The Phulkian Dynasty (or Phoolkian) of Maharajas or sardars were Jat-Sikh rulers and aristocrats in the Punjab region of India. They governed the states of Faridkot, Jind, Nabha, Malaudh and Patiala, allying themselves with the British Raj as per the Cis-Sutlej treaty. The Phulkain sardars are the descendants of Rawal Jaisal of Jaisalmer, who migrated to present day Malwa region of Punjab. The Phulkian dynasty claimed descent from Rawal Jaisal, the Bhati Rajput founder of Jaisalmer.

Lineage 

The rulers of the Phulkian states shared a common ancestor, the 17th-century Chaudhary Phul Singh Sidhu-Brar (1627–1689). Chaudhary Phul was born in 1629, to Chaudhary Rup Chand and Mat Ambi. He lived through the times of Guru Hargobind Ji, the sixth guru of the Sikh religion as well as Guru Har Rai Ji , the seventh Guru. The legends of Phul say that Chaudhary Phul Singh was given blessings from both Guru Hargobind Ji and Guru Har Rai Ji. Guru Hargobind Ji declared that Phul would have many "blossoms" like a flower (Phul or "phool" is a Punjabi word for flower). Phul's descendants went on to pursue this blessing by ruling the states of Nabha, Jind, Faridkot, Kaithal and Patiala.

The Maharajas of all three Phulkian states had supported the pre-Raj East India Company during the Indian Rebellion of 1857, both with military forces and supplies, as well as by offering protection for European people in affected areas. Despite this, in 1858 the British Raj authorities rejected a petition to allow them to adopt heirs to ensure lines of succession. They believed that such processes could be dealt with on an ad hoc basis if and when the situation arose, and that to accept the petition would be contrary to the Doctrine of Lapse. The matter was eventually taken up by the government in Britain, who demanded that the Raj authorities should grant the petition in recognition of the considerable loyalty that had been demonstrated during the rebellion. Thus, on 19 January 1860 at a durbar in Ambala, Charles Canning, the Governor-General of India, acceded to the request.

Inter-state dispute 
A dispute in the early 1920s between Bhupinder Singh, who had become Maharaja of Patiala in 1909, and his fellow Maharaja in Nabha, Ripudaman Singh, who became ruler in 1911, had significant ramifications both for relationships within the Sikh community and for British policy in the Punjab. According to historian Barbara Ramusack, the pair were "ambitious, arrogant, energetic, and jealous" and "shared the hypersensitivity on matters of izzat or honor and status common to most Indian princes". What began mostly as a war of words from around 1912 had become physical by the 1920s, with Bhupinder Singh complaining that the law courts of Ripudaman Singh had been falsely convicting Patiala police officers, as well as kidnapping girls from Patiala for the royal harem. On top of this were frequent boundary disputes, which had been a feature of strife between the states for many years because of the way in which the territories intertwined.

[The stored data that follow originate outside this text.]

-- ==== Sys2Proof/Machine/ControlTransfer.lean ====
section
/-! DEFINITION. JAL, JALR and the branches (`42_control_transfer.md`): the offset is output and no target is computed (R25, R44). -/

namespace Sys2Proof.Machine

/-- JAL (R160). -/
def execJal (rd : RegIdx) (imm : BitVec 21) (s : State) : Host.Outcome State Fault Refusal :=
  deliver .jal (.j rd (immJ s.params.immMode imm)) s

/-- JALR (R161). -/
def execJalr (rd rs1 : RegIdx) (imm : BitVec 12) (s : State) : Host.Outcome State Fault Refusal :=
  deliver .jalr (.i rd rs1 (immI imm)) s

/-- BEQ (R162). -/
def execBeq (rs1 rs2 : RegIdx) (imm : BitVec 13) (s : State) : Host.Outcome State Fault Refusal :=
  deliver .beq (.b rs1 rs2 (immB s.params.immMode imm)) s

/-- BNE (R163). -/
def execBne (rs1 rs2 : RegIdx) (imm : BitVec 13) (s : State) : Host.Outcome State Fault Refusal :=
  deliver .bne (.b rs1 rs2 (immB s.params.immMode imm)) s

/-- BLT (R164). -/
def execBlt (rs1 rs2 : RegIdx) (imm : BitVec 13) (s : State) : Host.Outcome State Fault Refusal :=
  deliver .blt (.b rs1 rs2 (immB s.params.immMode imm)) s

/-- BGE (R165). -/
def execBge (rs1 rs2 : RegIdx) (imm : BitVec 13) (s : State) : Host.Outcome State Fault Refusal :=
  deliver .bge (.b rs1 rs2 (immB s.params.immMode imm)) s

/-- BLTU (R166). -/
def execBltu (rs1 rs2 : RegIdx) (imm : BitVec 13) (s : State) : Host.Outcome State Fault Refusal :=
  deliver .bltu (.b rs1 rs2 (immB s.params.immMode imm)) s

/-- BGEU (R167). -/
def execBgeu (rs1 rs2 : RegIdx) (imm : BitVec 13) (s : State) : Host.Outcome State Fault Refusal :=
  deliver .bgeu (.b rs1 rs2 (immB s.params.immMode imm)) s

end Sys2Proof.Machine
end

There were numerous attempts, with varying degrees of formality, to resolve the dispute. These included high-level court meetings, independent mediators and Sikh community groups such as the Shiromani Gurdwara Parbandhak Committee (SGPC). The situation was eventually referred to the British authorities in 1923, who instituted a quasi-judicial inquiry the conclusions of which generally supported the grievances raised by Bhupinder Singh and were critical of how Ripudaman Singh was administering his state and attempting to undermine the position of Patiala. Ripudaman, who had gained support from some extremist Akalis, was told that the British would formally intervene unless he abdicated and that this would lead to him being officially deposed. The abdication on 8 July 1923, which was effectively forced upon him, saw the British take over the administration of Nabha and caused uproar in Punjab: people protested what they considered to be unwarranted political interference and lauded Ripudaman both as a Sikh leader and nationalist. Newspapers in the region, with the support of the SGPC, pointed to his past favouring of the views of nationalists such as Gopal Krishna Gokhale, noted that he had spurned some rituals at his coronation, and alleged he sympathised with the Akalis. They also erroneously claimed that Bhupinder Singh opposed the abdication, which he was quick to deny.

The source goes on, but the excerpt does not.